> _Saved entries_
^^^^
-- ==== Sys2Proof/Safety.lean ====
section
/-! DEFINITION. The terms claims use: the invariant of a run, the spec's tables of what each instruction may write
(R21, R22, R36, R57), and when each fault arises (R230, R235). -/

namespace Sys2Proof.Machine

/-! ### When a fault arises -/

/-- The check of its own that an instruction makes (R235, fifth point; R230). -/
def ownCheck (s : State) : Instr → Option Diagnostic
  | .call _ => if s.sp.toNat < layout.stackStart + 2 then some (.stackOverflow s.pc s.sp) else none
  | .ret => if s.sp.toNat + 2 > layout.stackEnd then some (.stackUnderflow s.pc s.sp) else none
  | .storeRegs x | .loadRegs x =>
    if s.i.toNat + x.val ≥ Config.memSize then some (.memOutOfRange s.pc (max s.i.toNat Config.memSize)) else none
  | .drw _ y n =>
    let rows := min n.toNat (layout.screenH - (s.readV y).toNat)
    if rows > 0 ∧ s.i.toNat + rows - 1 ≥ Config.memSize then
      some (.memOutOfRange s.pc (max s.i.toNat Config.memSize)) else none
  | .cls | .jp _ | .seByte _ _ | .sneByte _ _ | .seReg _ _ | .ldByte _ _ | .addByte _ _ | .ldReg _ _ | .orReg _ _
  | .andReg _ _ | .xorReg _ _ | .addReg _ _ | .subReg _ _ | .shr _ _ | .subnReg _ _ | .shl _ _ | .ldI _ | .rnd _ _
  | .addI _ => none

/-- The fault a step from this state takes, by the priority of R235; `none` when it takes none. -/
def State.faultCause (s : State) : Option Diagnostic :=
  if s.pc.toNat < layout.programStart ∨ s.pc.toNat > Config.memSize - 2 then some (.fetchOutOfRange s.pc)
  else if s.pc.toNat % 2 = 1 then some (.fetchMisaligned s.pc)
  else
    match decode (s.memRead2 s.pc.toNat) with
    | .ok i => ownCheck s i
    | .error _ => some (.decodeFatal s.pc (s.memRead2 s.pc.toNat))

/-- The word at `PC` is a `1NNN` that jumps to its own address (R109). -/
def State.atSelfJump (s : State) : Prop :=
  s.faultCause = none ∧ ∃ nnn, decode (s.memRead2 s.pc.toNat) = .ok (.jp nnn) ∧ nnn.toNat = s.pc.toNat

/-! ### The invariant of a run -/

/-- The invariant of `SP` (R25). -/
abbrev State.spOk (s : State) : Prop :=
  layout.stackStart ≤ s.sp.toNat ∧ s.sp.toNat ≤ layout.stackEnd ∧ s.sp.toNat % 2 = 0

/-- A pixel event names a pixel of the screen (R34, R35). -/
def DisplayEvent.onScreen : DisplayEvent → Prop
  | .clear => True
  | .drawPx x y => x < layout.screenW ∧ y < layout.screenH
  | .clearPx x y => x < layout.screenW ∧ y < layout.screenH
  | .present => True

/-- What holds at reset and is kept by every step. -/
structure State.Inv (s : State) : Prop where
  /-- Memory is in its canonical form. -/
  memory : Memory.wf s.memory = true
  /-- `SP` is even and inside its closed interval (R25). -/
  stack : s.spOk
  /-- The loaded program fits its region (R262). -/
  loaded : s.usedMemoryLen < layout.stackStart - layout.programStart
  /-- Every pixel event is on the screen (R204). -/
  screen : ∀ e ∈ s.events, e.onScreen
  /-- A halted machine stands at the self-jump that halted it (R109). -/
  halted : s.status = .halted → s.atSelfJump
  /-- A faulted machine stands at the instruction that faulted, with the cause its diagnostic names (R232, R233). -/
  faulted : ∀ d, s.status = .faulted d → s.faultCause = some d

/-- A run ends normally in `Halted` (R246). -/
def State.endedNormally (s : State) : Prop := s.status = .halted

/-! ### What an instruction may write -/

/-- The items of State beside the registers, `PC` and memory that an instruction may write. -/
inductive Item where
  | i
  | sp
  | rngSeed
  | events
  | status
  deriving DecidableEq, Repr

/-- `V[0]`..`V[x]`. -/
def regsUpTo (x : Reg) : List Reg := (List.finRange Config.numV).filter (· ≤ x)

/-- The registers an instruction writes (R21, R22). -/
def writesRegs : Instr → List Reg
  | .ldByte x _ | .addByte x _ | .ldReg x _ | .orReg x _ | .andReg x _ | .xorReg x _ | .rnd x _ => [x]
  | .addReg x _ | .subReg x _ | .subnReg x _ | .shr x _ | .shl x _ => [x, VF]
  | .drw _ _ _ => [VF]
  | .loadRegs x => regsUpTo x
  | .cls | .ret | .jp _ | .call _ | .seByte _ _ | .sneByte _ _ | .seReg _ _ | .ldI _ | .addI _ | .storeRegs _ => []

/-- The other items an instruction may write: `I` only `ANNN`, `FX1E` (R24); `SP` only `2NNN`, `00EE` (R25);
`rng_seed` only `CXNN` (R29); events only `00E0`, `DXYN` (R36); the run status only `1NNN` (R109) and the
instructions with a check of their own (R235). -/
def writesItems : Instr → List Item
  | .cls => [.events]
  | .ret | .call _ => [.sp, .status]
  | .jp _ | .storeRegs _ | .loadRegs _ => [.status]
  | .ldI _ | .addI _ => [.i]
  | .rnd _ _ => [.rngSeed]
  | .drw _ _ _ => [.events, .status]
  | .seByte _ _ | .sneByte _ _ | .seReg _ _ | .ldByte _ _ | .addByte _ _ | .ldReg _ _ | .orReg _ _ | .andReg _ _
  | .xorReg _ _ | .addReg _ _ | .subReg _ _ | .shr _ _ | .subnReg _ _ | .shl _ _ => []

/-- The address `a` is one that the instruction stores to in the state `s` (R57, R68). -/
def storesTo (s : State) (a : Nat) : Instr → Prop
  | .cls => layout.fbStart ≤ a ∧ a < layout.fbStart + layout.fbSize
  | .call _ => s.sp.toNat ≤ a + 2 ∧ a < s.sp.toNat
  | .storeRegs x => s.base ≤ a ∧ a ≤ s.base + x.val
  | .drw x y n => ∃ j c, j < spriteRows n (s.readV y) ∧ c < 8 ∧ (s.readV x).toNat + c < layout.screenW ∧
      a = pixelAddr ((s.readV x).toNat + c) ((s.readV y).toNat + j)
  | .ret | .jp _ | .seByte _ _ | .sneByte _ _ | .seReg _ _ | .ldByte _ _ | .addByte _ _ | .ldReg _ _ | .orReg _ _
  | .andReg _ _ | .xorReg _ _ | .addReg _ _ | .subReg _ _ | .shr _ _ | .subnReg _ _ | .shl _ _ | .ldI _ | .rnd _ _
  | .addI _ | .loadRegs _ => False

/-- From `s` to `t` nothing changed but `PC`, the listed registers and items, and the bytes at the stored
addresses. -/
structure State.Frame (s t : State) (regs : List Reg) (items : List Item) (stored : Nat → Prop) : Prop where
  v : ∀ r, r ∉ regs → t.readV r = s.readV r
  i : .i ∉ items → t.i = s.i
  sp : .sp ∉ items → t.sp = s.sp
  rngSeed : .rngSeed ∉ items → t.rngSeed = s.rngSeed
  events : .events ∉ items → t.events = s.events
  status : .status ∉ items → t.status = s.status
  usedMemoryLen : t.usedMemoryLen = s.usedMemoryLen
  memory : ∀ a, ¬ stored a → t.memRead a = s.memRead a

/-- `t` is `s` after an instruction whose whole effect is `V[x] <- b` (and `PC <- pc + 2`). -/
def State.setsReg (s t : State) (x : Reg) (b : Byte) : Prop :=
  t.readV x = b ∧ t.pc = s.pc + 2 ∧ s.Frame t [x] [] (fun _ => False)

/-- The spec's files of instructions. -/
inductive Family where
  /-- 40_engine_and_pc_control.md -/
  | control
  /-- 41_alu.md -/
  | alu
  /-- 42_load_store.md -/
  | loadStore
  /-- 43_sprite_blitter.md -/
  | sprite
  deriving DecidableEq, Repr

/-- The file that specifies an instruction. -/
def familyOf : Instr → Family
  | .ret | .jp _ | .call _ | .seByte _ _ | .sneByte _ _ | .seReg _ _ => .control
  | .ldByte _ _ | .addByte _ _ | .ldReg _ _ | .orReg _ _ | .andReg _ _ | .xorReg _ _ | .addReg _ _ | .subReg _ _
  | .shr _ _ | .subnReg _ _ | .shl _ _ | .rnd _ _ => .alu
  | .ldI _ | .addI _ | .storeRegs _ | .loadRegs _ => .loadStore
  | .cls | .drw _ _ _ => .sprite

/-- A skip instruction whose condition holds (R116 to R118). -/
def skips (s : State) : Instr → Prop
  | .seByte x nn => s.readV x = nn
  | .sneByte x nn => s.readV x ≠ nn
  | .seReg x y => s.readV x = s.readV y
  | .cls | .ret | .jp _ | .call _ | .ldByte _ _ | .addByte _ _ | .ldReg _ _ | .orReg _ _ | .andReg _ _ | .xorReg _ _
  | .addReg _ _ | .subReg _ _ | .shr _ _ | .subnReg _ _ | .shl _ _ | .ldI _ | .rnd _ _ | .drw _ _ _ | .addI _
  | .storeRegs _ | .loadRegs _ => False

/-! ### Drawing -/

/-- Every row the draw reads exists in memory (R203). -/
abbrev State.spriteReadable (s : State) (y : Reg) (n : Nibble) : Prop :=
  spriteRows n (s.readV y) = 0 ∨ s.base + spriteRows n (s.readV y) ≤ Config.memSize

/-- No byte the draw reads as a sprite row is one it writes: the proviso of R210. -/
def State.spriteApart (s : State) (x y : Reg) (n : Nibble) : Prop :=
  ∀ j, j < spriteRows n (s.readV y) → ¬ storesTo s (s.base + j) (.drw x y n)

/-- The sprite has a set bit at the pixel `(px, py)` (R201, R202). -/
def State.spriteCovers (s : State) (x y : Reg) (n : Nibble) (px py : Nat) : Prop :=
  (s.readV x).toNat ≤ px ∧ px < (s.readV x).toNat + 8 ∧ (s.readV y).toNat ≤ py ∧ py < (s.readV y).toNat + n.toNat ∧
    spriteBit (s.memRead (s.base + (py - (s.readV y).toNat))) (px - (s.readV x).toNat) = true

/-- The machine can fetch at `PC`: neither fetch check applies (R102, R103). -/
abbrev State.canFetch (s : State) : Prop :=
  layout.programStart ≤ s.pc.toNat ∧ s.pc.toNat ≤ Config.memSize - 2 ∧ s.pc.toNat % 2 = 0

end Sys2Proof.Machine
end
^^^^
> _Work to complete_
Every line of the records that includes the word "loadStore" should be gathered.

> _Answer to the exercise_
  | loadStore
  | .ldI _ | .addI _ | .storeRegs _ | .loadRegs _ => .loadStore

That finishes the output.